Friday, February 6, 2009

The XO, access, and the availability of the means of production.

I haven't posted on this blog in a while but my recent resurgent interest in discourse analysis and the means of production have lead me to topic in question again.  Hopefully this line of questioning will lean me to a conference proposal or paper.  

I have reflected many times on the Ceibal project in Uruguay.  One of the fundamental efforts of the project was to create a system of blogs that created a network for school children to communicate and collaborate.  I have done some work that considers blogging to be a Euro-American, western conception, which reinforces colonial ideals of communication, rhetoric, discourse, memoria (or the way in which information/knowledge and stored and retrieved), genre, and collaboration.  These notebooks, while giving access and connectivity to these underprivileged children, are made to adapt to a colonial discourse.  
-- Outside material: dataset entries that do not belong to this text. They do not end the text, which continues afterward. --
theorem State.atomicAt_eq {s : State} {core idx : Nat} {e : StoreEnt} {acq : Bool} {id : Nat} {p : Pending}
    (own : s.pending e.team e.group id = some p) :
    ∃ cs ts, s.atomicAt core idx e acq = { s with cores := cs, teams := ts } ∧
      State.sameWaits { s with cores := cs, teams := ts } s ∧
      State.pending { s with cores := cs, teams := ts } e.team e.group id = some p ∧
      ∃ a b, State.group { s with cores := cs, teams := ts } e.team e.group =
        { s.group e.team e.group with floor := a, joined := b } := by
  obtain ⟨-, t, found⟩ := State.pending_group own
  obtain ⟨cs, left, -⟩ := s.leave_eq core idx e
  have met := State.acquired_if { s with cores := cs } e.team e.group s.nextId acq found
  have eq : s.atomicAt core idx e acq =
      if acq then State.modGroup? { s with cores := cs } e.team e.group fun g => g.acquire s.nextId else { s with cores := cs } := by
    rw [State.atomicAt, left]
  rw [← eq] at met
  obtain ⟨a, b, group⟩ := met.group
  have pending := met.pending own
  have waits := met.waits
  rw [met.rest] at waits pending group
  exact ⟨cs, _, met.rest, waits, pending, a, b, group⟩

/-- An atomic that meets a finding that is no machine check answers zero, with the finding's cause. -/
theorem applyAtomic_found {s : State} {core idx : Nat} {e : StoreEnt} {op : AtomOp} {ty : Nat} {b d : W64} {id lane dst : Nat}
    {acq : Bool} {er : LineErr} (found : (s.atomicAt core idx e acq).lineErr e.fen (e.pa / 64) = some er)
    (mild : isMc er.code = false) :
    (s.leave core idx e).applyAtomic e.team e.group e.fen lane e.va e.pa op ty b d id dst acq =
      (s.atomicAt core idx e acq).reply e.team e.group id lane dst (if tyPair ty then 2 else 1) 0
        (some (requestFailed (((s.atomicAt core idx e acq).group e.team e.group).flagOfPend id) 3 er.code lane e.va e.pa)) := by
  rw [State.atomicAt] at found ⊢
  rw [State.applyAtomic]
  dsimp only at found ⊢
  rw [found]
  simp only [mild, Bool.false_eq_true, if_false]
  rfl

/-- One that meets none stores its new value and answers the old one. -/
theorem applyAtomic_clean {s : State} {core idx : Nat} {e : StoreEnt} {op : AtomOp} {ty : Nat} {b d : W64} {id lane dst : Nat}
    {acq : Bool} (found : (s.atomicAt core idx e acq).lineErr e.fen (e.pa / 64) = none) :
    (s.leave core idx e).applyAtomic e.team e.group e.fen lane e.va e.pa op ty b d id dst acq =
      (((s.atomicAt core idx e acq).applyWrite e.fen e.pa (whole (bytesLE (tyWidth ty / 8)
        (atomNew op ty ((s.atomicAt core idx e acq).readNat e.fen e.pa (tyWidth ty / 8)) b.toNat d.toNat)))).markThrough
          e.team (some e.group) id e.pa).reply e.team e.group id lane dst (if tyPair ty then 2 else 1)
            ((s.atomicAt core idx e acq).readNat e.fen e.pa (tyWidth ty / 8)) none := by
  rw [State.atomicAt] at found ⊢
  rw [State.applyAtomic]
  dsimp only at found ⊢
  rw [found]

theorem regs_pos (ty : Nat) : 0 < if tyPair ty then 2 else 1 := by
  split <;> decide

theorem State.readByte_congr {t s : State} (mem : t.mem = s.mem) (guard : t.guard = s.guard) (f a : Nat) :
    t.readByte f a = s.readByte f a := by
  cases t
  cases s
  cases mem
  cases guard
  rfl

/-- What a write leaves besides the bytes, when its lines are noted for an expander. -/
theorem writeMasked_after (s : State) (f pa : Nat) (bs : List (Byte × Byte)) (w : List Through) :
    let v : State := { s.writeMasked f pa bs with mem := { (s.writeMasked f pa bs).mem with through := w } }
    v.teams = s.teams ∧ v.guard = s.guard ∧ (∀ g a, v.readByte g a = (s.writeMasked f pa bs).readByte g a) ∧
      ∀ l, v.tagOf l = (s.writeMasked f pa bs).tagOf l := by
  intro v
  refine ⟨writeMasked_teams s f pa bs, ?_, fun g a => rfl, fun l => rfl⟩
  have rest : (s.writeMasked f pa bs).guard = s.guard := by rw [writeMasked_rest]
  exact rest

section
variable {core idx : Nat} {s : State} {e : StoreEnt} {op : AtomOp} {ty : Nat} {b d : W64} {id lane dst : Nat} {acq : Bool}
  {p : Pending} (leaves : s.mayLeave core idx = some e) (kind : e.kind = .atomic op ty b d id lane dst acq)
  (own : s.pending e.team e.group id = some p) (clear : p.bad = none) (devs : p.devs = []) (writes : p.writes = [])
  (quiet : s.NoScWaits core)
include leaves kind own clear devs writes quiet

theorem atomic_finding {er : LineErr} (found : s.lineErr e.fen (e.pa / 64) = some er) (mild : isMc er.code = false) :
    let bad : Deferred :=
      { at_ := .flag p.flag, cause := er.code, kind := 3, lanes := laneMask lane, addr := e.va, pa := e.pa, op := 0 }
    ∃ u, exec (.atomicApply core idx) s = .next u ∧ u.mem = s.mem ∧
      (dst ≠ 127 ∨ 1 < p.waiting → u.pending e.team e.group id = some { p with
        waiting := p.waiting - 1, bad := some bad
        writes := if dst = 127 then [] else (List.range (if tyPair ty then 2 else 1)).map fun i => .v lane (dst + i) 0 }) ∧
      (dst = 127 → p.waiting = 1 → (s.group e.team e.group).ended = false →
        (u.group e.team e.group).flag p.flag = (s.group e.team e.group).flag p.flag - 1 ∧
        (u.group e.team e.group).deferred = bad.joinTo (s.group e.team e.group).deferred) := by
  intro bad
  obtain ⟨cs, ts, met, waits, own', x, y, group⟩ := State.atomicAt_eq (core := core) (idx := idx) (acq := acq) own
  have applied := applyAtomic_found (op := op) (ty := ty) (b := b) (d := d) (id := id) (lane := lane) (dst := dst)
    (by rw [met]; exact found) mild
  have mem : State.mem { s with cores := cs, teams := ts } = s.mem := rfl
  rw [met] at applied
  generalize ({ s with cores := cs, teams := ts } : State) = v at applied own' waits group mem
  have flag : (v.group e.team e.group).flagOfPend id = p.flag := by
    rw [Group.flagOfPend, (State.pending_group own').1]
    rfl
  have cause : requestFailed ((v.group e.team e.group).flagOfPend id) 3 er.code lane e.va e.pa = bad := by
    rw [flag]
    rfl
  rw [cause] at applied
  have calm := State.reply_calm own' clear lane dst (if tyPair ty then 2 else 1) 0 (some bad) fun d hd => by
    cases hd
    exact mild
  refine ⟨_, atomicApply_leaves leaves kind, ?_⟩
  rw [applied, State.pumpCore_sameWaits (State.sameWaits_trans calm.waits waits) quiet]
  refine ⟨calm.mem.trans mem, fun more => ?_, fun named last living => ?_⟩
  · rw [(State.reply_stays own' clear writes lane dst _ 0 (regs_pos ty) (some bad) more).2]
    simp only [laneWrites, Nat.zero_div]
    rfl
  · subst named
    have ends := State.reply_ends own' clear writes devs lane (if tyPair ty then 2 else 1) 0 (some bad) last fun d hd => by
      cases hd
      exact ⟨mild, by rw [group]; exact living⟩
    rw [group] at ends
    exact ⟨ends.1, ends.2 bad rfl⟩

theorem atomic_stored (clean : s.lineErr e.fen (e.pa / 64) = none) (writer : e.fen ≠ 0xFF) (none : s.mem.monitors = []) :
    let n := tyWidth ty / 8
    let old := s.readNat e.fen e.pa n
    ∃ u, exec (.atomicApply core idx) s = .next u ∧
      (∀ k < n, u.readByte e.fen (e.pa + k) = (bytesLE n (atomNew op ty old b.toNat d.toNat)).getD k 0) ∧
      (∀ k < n, u.tagOf ((e.pa + k) / 64) = { own := e.fen, key := s.keyOf e.fen }) ∧
      (∀ a, a < e.pa ∨ e.pa + n ≤ a → u.readByte e.fen a = s.readByte e.fen a) ∧
      (dst ≠ 127 ∨ 1 < p.waiting → (u.group e.team e.group).flag p.flag = (s.group e.team e.group).flag p.flag ∧
        u.pending e.team e.group id = some { p with
          waiting := p.waiting - 1
          writes := if dst = 127 then []
            else (List.range (if tyPair ty then 2 else 1)).map fun i =>
              .v lane (dst + i) (BitVec.ofNat 32 (old / 2 ^ (32 * i))) }) ∧
      (dst = 127 → p.waiting = 1 → (u.group e.team e.group).flag p.flag = (s.group e.team e.group).flag p.flag - 1) := by
  intro n old
  obtain ⟨cs, ts, met, waits, own', x, y, group⟩ := State.atomicAt_eq (core := core) (idx := idx) (acq := acq) own
  have applied := applyAtomic_clean (op := op) (ty := ty) (b := b) (d := d) (id := id) (lane := lane) (dst := dst)
    (by rw [met]; exact clean)
  have empty : (State.mem { s with cores := cs, teams := ts }).monitors = [] := none
  have read : State.readNat { s with cores := cs, teams := ts } e.fen e.pa (tyWidth ty / 8) = old := rfl
  rw [met, read, applyWrite_quiet _ _ _ _ empty] at applied
  generalize made : whole (bytesLE (tyWidth ty / 8) (atomNew op ty old b.toNat d.toNat)) = bs at applied
  obtain ⟨w, marked⟩ := markThrough_eq (State.writeMasked { s with cores := cs, teams := ts } e.fen e.pa bs) e.team
    (some e.group) id e.pa
  rw [marked] at applied
  have length : bs.length = n := by
    rw [← made]
    simp [whole, bytesLE, n]
  have after := writeMasked_after { s with cores := cs, teams := ts } e.fen e.pa bs w
  generalize ({ State.writeMasked { s with cores := cs, teams := ts } e.fen e.pa bs with
      mem := { (State.writeMasked { s with cores := cs, teams := ts } e.fen e.pa bs).mem with through := w } } : State) = v
    at applied after
  obtain ⟨teams, guard, reads, tags⟩ := after
  have waits' : v.sameWaits s := State.sameWaits_trans (State.sameWaits_of_teams teams) waits
  have same : v.group e.team e.group = { s.group e.team e.group with floor := x, joined := y } := by
    rw [← group]
    simp only [State.group, State.team, teams]
  have own' : v.pending e.team e.group id = some p := by
    rw [← own']
    simp only [State.pending, teams]
  have calm := State.reply_calm own' clear lane dst (if tyPair ty then 2 else 1) old Option.none fun d hd => nomatch hd
  refine ⟨_, atomicApply_leaves leaves kind, ?_⟩
  rw [applied, State.pumpCore_sameWaits (State.sameWaits_trans calm.waits waits') quiet]
  have reads' (a : Nat) : (v.reply e.team e.group id lane dst (if tyPair ty then 2 else 1) old Option.none).readByte e.fen a
      = (State.writeMasked { s with cores := cs, teams := ts } e.fen e.pa bs).readByte e.fen a :=
    (State.readByte_congr calm.mem calm.guard e.fen a).trans (reads e.fen a)
  refine ⟨fun k hk => ?_, fun k hk => ?_, fun a outside => ?_, fun more => ?_, fun named last => ?_⟩
  · rw [reads', ← made, readByte_whole _ _ _ _ _ writer (by simpa [bytesLE] using hk)]
  · rw [State.tagOf, calm.mem]
    refine (tags _).trans ?_
    rw [writeMasked_tag, if_pos ⟨k, length ▸ hk, rfl⟩]
    rfl
  · rw [reads', readByte_writeMasked _ _ _ _ _ writer, if_neg (by omega)]
    rfl
  · obtain ⟨flag, pending⟩ := State.reply_stays own' clear writes lane dst _ old (regs_pos ty) Option.none more
    rw [same] at flag
    refine ⟨flag, pending.trans ?_⟩
    rw [← clear]
    rfl
  · subst named
    have ends := State.reply_ends own' clear writes devs lane (if tyPair ty then 2 else 1) old Option.none last fun d hd =>
      nomatch hd
    rw [same] at ends
    exact ends.1

end

/-- Settles O43: the queue's head enters the order, a store merges its pieces under their masks, an atomic stores and answers. -/
theorem storeAndAtomicEvents : Obligations.StoreAndAtomicEvents := by
  unfold Obligations.StoreAndAtomicEvents
  refine ⟨storeQueueDrain_result, fun core idx s e leaves plain memory quiet => ⟨storeApply_stored leaves plain memory quiet,
    fun t er pa found mild team living => storeApply_failed leaves plain memory quiet found mild team living⟩,
    fun core idx s e op ty b d id lane dst acq p leaves kind own alive clear devs writes quiet => ?_,
    fun core idx s none => ?_, fun idx s x listed => ?_⟩
  · intro n old regs
    refine ⟨fun er found mild => ?_, fun clean writer none => ?_⟩
    · exact atomic_finding leaves kind own clear devs writes quiet found mild
    · exact atomic_stored leaves kind own clear devs writes quiet clean writer none
  · rw [exec_storeApply, execStoreApply, exec_atomicApply, execAtomicApply, none]
    exact ⟨rfl, rfl⟩
  · rw [exec_expanderWriteComplete, execExpanderWriteComplete, listed]
    dsimp only
    split <;> rfl

end Sys2Proof.Machine
end

section
/-!
PROOFS. A refutation of the statement of copies and marks (R320): the machine that it fails for, in which the slot of an `enq`
record meets a finding that is no machine check.
-/
namespace Sys2Proof.Machine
But these laptops allow for users to write their own applications.  The Ceibal project actually wanted to create a blogging application that would be suitable for the users after failed attempts with blogger.  There has been no reports on the headway with that project (I actually created this blog on the XO).  There has been much debate over how effective blogging is as platform of education.  So this issue may be a question of who is controlling the means of production.  Why is the blogging genre being produced in this context?  Is there a more effective, anti-colonial genre that can serve the needs of this discourse community?    

I see this as possibly a usability study (or part of one).  Analyzing the context and coming up with product or a means of production that leads to efficient communication and accomplishment of discursive goals.